[Stored data entries]
/-! ## DMA, power, counters -/

/-- A DMA channel (R766, R767): what GO latched, and an ERR already known. -/
structure DmaChan where
  src : Nat
  dst : Nat
  words : Nat
  paced : Bool
  err : Nat
deriving DecidableEq, Repr

structure Power where
  participants : List Nat
  agreed : List Nat
  force : Bool
  quiescentVote : Bool
  target : Nat                      -- deepest target of the vote: 0 Doze, 1 Dormant, 2 Quiescent
  voteTb : Nat                      -- when the vote started
  doneTb : Nat                      -- when it completed
  pendingGo : Option (Bool × Bool)  -- a held GO: FORCE, QUIESCENT (R670)
  startNext : Bool                  -- the held GO starts at the next tick
  quiescent : Bool
  enteredTb : Nat                   -- when Quiescent was entered
  wakePending : Bool                -- a wake source has asserted in Quiescent
  touchSums : Option (List Nat)     -- sums of the first wake scan (R674)
  touchRef : Nat                    -- when the latest wake scan ran, on the reference count
  pendFreq : List Nat               -- domains whose CLK_DOM_FREQ applies at the next tick
  goals : List (Nat × Nat)          -- domain, TARGET as the vote took it at its start (R670)
deriving DecidableEq, Repr

structure Counters where
  pmc : List (Nat × Word)           -- PMC_SEL and PMC_CNT of the 64 blocks, by address
  snapshot : List Word              -- CNT0 to CNT3 of the 64 blocks as latched, then the 34 PMC_BW
  snapSat : Bool
  record : List Word                -- words 0 to 510 of the record not yet written; empty: none
  recordAt : Nat                    -- its physical word address
  ports : List Nat                  -- running totals of the 34 ports
  windowValid : Bool
  windowEnd : Option (List Nat)     -- totals of a window that has ended and not moved into PMC_BW
  pendSel : List (Nat × Word)       -- PMC_SEL writes that apply at the next tick
  frozen : Bool
deriving DecidableEq, Repr

/-! ## Medulla (chapter 19) -/

structure LogRec where
  w0 : Word
  w1 : Word
  w2 : Word
  w3 : Word
deriving DecidableEq, Repr

structure BootRec where
  seq : Nat
  fwAct : Bool
  stAct : Bool
  fwTrial : Bool
  stTrial : Bool
  fwTries : Nat
  stTries : Nat
  fwFallback : Bool
  stFallback : Bool
deriving DecidableEq, Repr

/-- A retirement or soft repair kept in the settings (R703, R744). -/
structure Retired where
  kind : Nat
  unit : Nat
  bank : Nat
  row : Nat
  col : Nat
  fmt : Nat
  entry : Nat           -- the shadow entry of a row (R445, R459)
deriving DecidableEq, Repr

/-- A mailbox port: the posted command as it stood at its post (R693), and the stored result (R696). -/
structure MboxPort where
  posted : Bool
  ready : Bool
  level : Nat
  cmd : Word
  args : List Word
  buf : List Word
  lastSeq : Option Nat
  stored : List Word            -- stored result: MBX_RES then MBX_RDATA 0 to 7
  resultTb : Nat
  remote : Nat                  -- node served by port 2
deriving DecidableEq, Repr

structure Session where
  port : Nat
  kind : Nat
  delta : Bool
  payload : Nat
  result : Nat
  blocks : List Nat
  lastTb : Nat
deriving DecidableEq, Repr

structure Medulla where
  vlog : List LogRec              -- newest first
  flog : List LogRec
  norVlog : List LogRec
  norFlog : List LogRec
  boot : BootRec
  bootStart : BootRec             -- the record as the boot ROM wrote it at this start (R771)
  bootCopies : List (Option BootRec)
  settings : List Retired         -- records in the running settings format (R703)
  oldSettings : List Retired       -- records in other settings formats (R703)
  confirmedFmt : Nat
  fwFloor : Nat
  stFloor : Nat
  sfmt : Nat
  version : Nat
  fwRunning : Nat                 -- 0 A, 1 B, 2 recovery mode
  ports : List MboxPort
  session : Option Session
  verified : List Nat             -- KINDs whose inactive slot UPD_END has verified since start-up
  sram : List (Nat × Word)
  checkstops : List (Nat × Word × Word × Word × Word)   -- records waiting: core, PC, status, ecause, eaddr
  resettable : List Nat           -- checkstopped cores whose record is logged
  nextPort : Nat
deriving DecidableEq, Repr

**What the task asks**:
Lines from the top of the data above through the line containing "structure Power where" must be repeated exactly. All other lines stay out.

**Output of the task**:
/-! ## DMA, power, counters -/

/-- A DMA channel (R766, R767): what GO latched, and an ERR already known. -/
structure DmaChan where
  src : Nat
  dst : Nat
  words : Nat
  paced : Bool
  err : Nat
deriving DecidableEq, Repr

structure Power where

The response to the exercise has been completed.